Why does this code not see any significant performance gain when I use multiple threads on a quadcore machine? Why does this code not see any significant performance gain when I use multiple threads on a quadcore machine? multithreading multithreading

Why does this code not see any significant performance gain when I use multiple threads on a quadcore machine?


Busy waiting can be a problem:

while (!executor.isTerminated() ) { } 

You can use awaitTermination() instead:

while (!executor.awaitTermination(1, TimeUnit.SECONDS)) {}


You are using BigInteger. It consumes a lot of register space. What you most likely have on the compiler level is register spilling that makes your process memory-bound.

Also note that when you are timing your results you are not taking into account extra time taken by the JVM to allocate threads and work with the thread pool.

You could also have memory conflicts when you are using constant Strings. All strings are stored in a shared string pool and so it may become a bottleneck, unless java is really clever about it.

Overall, I wouldn't advise using Java for this kind of stuff. Using pthreads would be a better way to go for you.


As @axtavt answered, busy waiting can be a problem. You should fix that first, as it is part of the answer, but not all of it. It won't appear to help in your case (on Q6600), because it seems to be bottlenecked at 2 cores for some reason, so another is available for the busy loop and so there is no apparent slowdown, but on my Core i5 it speeds up the 4-thread version noticeably.
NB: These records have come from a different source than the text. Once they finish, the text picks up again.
/-! ## Partitions (R342-R345) -/

/-- Two rectangles share a tile. -/
def rectsMeet (p : Partition) (q : PartSpec) : Bool :=
  decide (p.x0 ≤ q.x1) && decide (q.x0 ≤ p.x1) && decide (p.y0 ≤ q.y1) && decide (q.y0 ≤ p.y1)
/-- A 2 MiB granule zeroed, its lines full (R344, R350). -/
def zeroGranule (s : State) (g : Nat) : State :=
  let a := g * 2 ^ 21
  let b := a + 2 ^ 21
  let out (lo hi x : Nat) : Bool := decide (x < lo) || decide (hi ≤ x)
  { s with dram :=
    { bytes := s.dram.bytes.filter fun e => out a b e.1
      fe := s.dram.fe.filter fun e => out (a / 64) (b / 64) e.1
      bad1 := s.dram.bad1.filter fun u => out (a / 8) (b / 8) u
      bad2 := s.dram.bad2.filter fun u => out (a / 8) (b / 8) u } }
/-- The key of a granule's owner (R351, R354). DESIGN CHOICE: notes/assumptions/81.md. -/
def State.dramKey (s : State) (pa : Nat) : List Byte :=
  match s.part (granOwnerOf s pa) with
  | some p => p.dramKey
  | none => s.sec.hostKey
/-- A line of DRAM as it stands encrypted in the device: one data unit of 64 bytes, whose number is PA[51:6] (R351). `dram` itself holds
what a slice reads and writes. -/
def State.dramCipher (s : State) (pa : Nat) : List Byte :=
  xtsEncrypt (s.dramKey pa) (nfld pa 6 46) (readBytes s.dram.bytes (pa / 64 * 64) 64)
/-- A granule goes to a new owner: zeros under its key. -/
def giveGranule (o : Nat) (s : State) (g : Nat) : State :=
  let s := zeroGranule s g
  { s with granOwner := tset 0 s.granOwner g (BitVec.ofNat 16 o) }
/-- A tile goes to a new owner: its store zero and full, its capability and handle tables clear, no fence of the old one round it. -/
def giveTile (s : State) (t : Nat) : State :=
  (unloadTile s t).modTile t fun x =>
    { x with store := {}, fenced := false, sch := { x.sch with halted := none, haltGrp := none } }
/-- A context goes to a new owner; its queue registers are the host's. DESIGN CHOICE: notes/assumptions/52.md. -/
def giveCtx (s : State) (c owner root prio : Nat) : State :=
  s.modCtx c fun k => { ({} : Ctx) with
    owner := owner, root := root, prio := prio, sqbase := k.sqbase, sqlog := k.sqlog, sqtail := k.sqtail, sqhead := k.sqhead
    cqbase := k.cqbase, cqlog := k.cqlog, cqhead := k.cqhead, cqWritten := k.cqWritten, cqWait := k.cqWait }
/-- Tiles of a partition that run a configuration. -/
def runsAny (s : State) (has : Nat → Bool) : Bool := s.cfgs.any fun c => c.tiles.any has
/-- PMEAS: the digest of the referee image (R345, R360). DESIGN CHOICE: notes/assumptions/83.md. -/
def partDigest (q : PartSpec) : List Byte := shake256 ((q.refCode.map fun w => toBytes 8 w.toNat).flatten) 32
/-- The partition that firmware specifies, with its DRAM key. -/
def newPart (q : PartSpec) (key : List Byte) (now ms : Nat) : Partition :=
  { owner := q.owner, x0 := q.x0, y0 := q.y0, x1 := q.x1, y1 := q.y1, refs := q.referees, pmeas := partDigest q, dramKey := key
    winStart := now, rejMs := ms }
/-- A specification that R342, R345 and, for its contexts' priorities, R276 allow beside the partitions there are. DESIGN CHOICE: notes/assumptions/52.md. -/
def partOk (s : State) (q : PartSpec) : Bool :=
  let p := newPart q [] 0 0
  s.sec.boot == 8 && decide (s.parts.length < 16) && decide (1 ≤ q.owner) && decide (q.owner ≤ 0xFFFE) && !(s.parts.any (·.owner == q.owner)) &&
  decide (q.x0 ≤ q.x1) && decide (q.x1 < 96) && decide (q.y0 ≤ q.y1) && decide (q.y1 < 96) && !(s.parts.any (rectsMeet · q)) &&
  decide (1 ≤ q.referees.length) && decide (q.referees.length ≤ 4) && q.referees.all p.has && !runsAny s p.has &&
  q.granules.all (fun g => decide (g < Config.dramBytes / 2 ^ 21) && granOwnerOf s (g * 2 ^ 21) == 0) &&
  q.contexts.all fun e => decide (e.1 < 256) && (s.ctx e.1).owner == 0 && decide (e.2.2 ≤ 7)
/-- A referee tile runs the referee image from its first word at power-on values of its registers (R345). DESIGN CHOICE: notes/assumptions/52.md. -/
def startReferee (q : PartSpec) (s : State) (t : Nat) : State :=
  s.modTile t fun x =>
    let code := (q.refCode.zipIdx).foldl (fun (m : Tbl Word) e => tset fillWord m e.2 e.1) []
    { x with code := code, regs := {}, csr := {}, sch := { x.sch with task := some { immediate := true } } }
/-- PARTITION_CREATE (R342-R345). DESIGN CHOICE: notes/assumptions/52.md. -/
def evPartitionCreate (q : PartSpec) (s : State) : Option State :=
  if !partOk s q then none
  else
    let (n, s) := s.takeFree
    let p := newPart q (Config.drbg n) s.now s.ms
    let s := p.raster.foldl giveTile s
    let s := q.granules.foldl (giveGranule q.owner) s
    let s := q.contexts.foldl (fun a e => giveCtx a e.1 q.owner e.2.1 e.2.2) s
    some (q.referees.foldl (startReferee q) { s with parts := s.parts ++ [p] })
/-- PARTITION_DESTROY (R344, R369): the configurations of a frozen partition, which run nothing, end with it. DEDUCED: notes/assumptions/53.md. -/
def evPartitionDestroy (o : Nat) (s : State) : Option State :=
  match s.part o with
  | none => none
  | some p =>
    if !p.frozen && runsAny s p.has then none
    else
      let mine := (s.cfgs.filter (·.owner == o)).map (·.sq)
      let s := mine.foldl (fun a sq => killCfg a sq stKilled) s
      let s : State := { s with
        cfgs := s.cfgs.filter (·.owner != o)
        taken := s.taken.filter fun t => !p.has t
        parts := s.parts.filter (·.owner != o)
        sec := { s.sec with quotes := s.sec.quotes.filter (·.owner != o) } }
      let s := p.raster.foldl giveTile s
      let grans := (s.granOwner.filter fun e => e.2.toNat == o).map (·.1)
      let s := grans.foldl (giveGranule 0) s
      let ctxs := (s.ctxs.filter fun e => e.2.owner == o).map (·.1)
      some (ctxs.foldl (fun a c => giveCtx a c 0 0 0) s)

/-! ## Signatures and quotes (R358, R359, R362) -/

/-- Exactly n bytes. -/
def fixLen (n : Nat) (l : List Byte) : List Byte := l.take n ++ List.replicate (n - l.length) 0
/-- The index of the next signature, with the bound moved up when the index reaches it; none where the island signs nothing (R359).
`fails`: a write of the bound to flash would fail. -/
def Sec.nextIndex (c : Sec) (fails : Bool) : Option Nat × Sec :=
  if !c.idOk || decide (2 ^ 40 ≤ c.xidx) then (none, c)
  else if c.xidx != c.flashF then (some c.xidx, { c with xidx := c.xidx + 1 })
  else if !c.flashOk || fails then (none, { c with flashOk := false })
  else (some c.xidx, { c with xidx := c.xidx + 1, flashF := c.flashF + 4096 })
/-- A signature with index i: its 5 bytes, highest first, then the free value (R358). PRESUMED: notes/assumptions/11.md. -/
def signWith (i : Nat) (m : List Byte) : List Byte := (toBytes 5 i).reverse ++ fixLen 9888 (Config.identitySign i m)
/-- A quote (R362) of owner o: its bytes, and the state after the signature. DESIGN CHOICE: notes/assumptions/11.md; DESIGN CHOICE: notes/assumptions/50.md. -/
def makeQuote (s : State) (o ctx : Nat) (cmeas report : List Byte) : List Byte × State :=
  let (k, s) := s.takeFree
  let (ix, c) := s.sec.nextIndex (Config.flashWriteFails k)
  let pmeas := ((s.part o).map (·.pmeas)).getD []
  let head := toBytes 8 (1 + quoteBytes * 2 ^ 32) ++ toBytes 8 c.serial.toNat ++ toBytes 8 (ix.getD (2 ^ 40 - 1)) ++
    toBytes 8 (o + ctx % 256 * 2 ^ 16) ++ toBytes 4 s.ms ++ List.replicate 28 0 ++ ((List.range 8).map c.measure).flatten ++
    fixLen 32 pmeas ++ fixLen 32 cmeas ++ fixLen 64 report
  let sig := match ix with
    | some i => signWith i head
    | none => List.replicate 9893 0
  (head ++ sig ++ List.replicate 27 0, { s with sec := c })
/-- Write a quote's granules in turn, each arriving on the hurdle (R233, R362). -/
def quoteGranules (q : Quote) : List (List Byte) → Nat → State → Except EngStop State
  | [], _, s => .ok s
  | b :: r, off, s =>
    match engWrite s q.tile none q.ctx (s.tile q.tile).csr.stkbase 0 (BitVec.ofNat 64 off) b with
    | .error e => .error e
    | .ok s => quoteGranules q r (off + b.length) (arrive s q.tile q.hd b.length true false)
/-- QUOTE_COMPLETE (R362): the oldest pending quote is signed and written. -/
def evQuoteComplete (s : State) : Option State :=
  match s.sec.quotes with
  | [] => none
  | q :: r =>
    let (bs, s) := makeQuote s q.owner q.ctx (((s.cfg q.cfg).map fun k => k.image.cmeas).getD []) q.report
    let s : State := { s with sec := { s.sec with quotes := r } }
    some (pendBy (match quoteGranules q (chunks 64 162 bs) q.dst s with
      | .ok s => s
      | .error _ => s) q.tile q.hd false false)

/-! ## Sessions (R357) -/

/-- SESSION_NONCE: a fresh key pair; the encapsulation key and an identity quote are returned. DESIGN CHOICE: notes/assumptions/11.md. -/
def evSessionNonce (o : Nat) (nt : List Byte) (s : State) : Option State :=
  if (s.part o).isNone || nt.length != 32 || s.sec.boot != 8 then none
  else
    let (n, s) := s.takeFree
    let ek := Config.encapKey n
    let (quote, s) := makeQuote s o 0 [] (shake256 (ek ++ nt) 64)
    let s := s.modPart o fun p => { p with hs := some (nt, n) }
    some { s with hostOut := s.hostOut ++ [.session o ek quote] }
/-- SESSION_CIPHERTEXT: the session key is set; the decapsulation key is gone. DESIGN CHOICE: notes/assumptions/11.md. -/
def evSessionCiphertext (o : Nat) (ct : List Byte) (s : State) : Option State :=
  match (s.part o).bind (·.hs) with
  | none => none
  | some (nt, n) =>
    if ct.length != 1568 then none
    else
      let key := shake256 (ascii "SHAGAN SESSION" ++ Config.sharedSecret n ct ++ nt ++ shake256 (Config.encapKey n) 32) 32
      some (s.modPart o fun p => { p with sess := some key, hs := none })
I suspect that in the case of the Q6600 your particular app is limited by the amount of shared cache available or something else specific to the architecture of that CPU. The Q6600 has two 4MB L2 caches, which means CPUs are sharing them, and no L3 cache. On my core i5, each CPU has a dedicated L2 cache (256K, then there is a larger 8MB shared L3 cache. 256K more per-CPU cache might make a difference... otherwise something else architecture wise does.

Here is a comparison of a Q6600 running your Collatz.java, and a Core i5 750.

On my work PC, which is also a Q6600 @ 2.4GHz like yours, but with 6GB RAM, Windows 7 64-bit, and JDK 1.6.0_21* (64-bit), here are some basic results:

  • 10000000 500000 1 (avg of three runs): 36982 ms
  • 10000000 500000 4 (avg of three runs): 21252 ms

Faster, certainly - but not completing in quarter of the time like you would expect, or even half... (though it is roughly just a bit more than half, more on that in a moment). Note in my case I halved the size of the work units, and have a default max heap of 1500m.

At home on my Core i5 750 (4 cores no hyperthreading), 4GB RAM, Windows 7 64-bit, jdk 1.6.0_22 (64-bit):

  • 10000000 500000 1 (avg of 3 runs) 32677 ms
  • 10000000 500000 4 (avg of 3 runs) 8825 ms
  • 10000000 500000 4 (avg of 3 runs) 11475 ms (without the busy wait fix, for reference)

the 4 threads version takes 27% of the time the 1 thread version takes when the busy-wait loop is removed. Much better. Clearly the code can make efficient use of 4 cores...

  • NOTE: Java 1.6.0_18 and later have modified default heap settings - so my default heap size is almost 1500m on my work PC, and around 1000m on my home PC.

You may want to increase your default heap, just in case garbage collection is happening and slowing your 4 threaded version down a bit. It might help, it might not.

At least in your example, there's a chance your larger work unit size is skewing your results slightly...halving it may help you get closer to at least 2x the speed since 4 threads will be kept busy for a longer portion of the time. I don't think the Q6600 will do much better at this particular task...whether it is cache or some other inherent architecture thing.

In all cases, I am simply running "java Collatz 10000000 500000 X", where x = # of threads indicated.

The only changes I made to your java file were to make one of the println's into a print, so there were less linebreaks for my runs with 500000 per work unit so I could see more results in my console at once, and I ditched the busy wait loop, which matters on the i5 750 but didn't make a difference on the Q6600.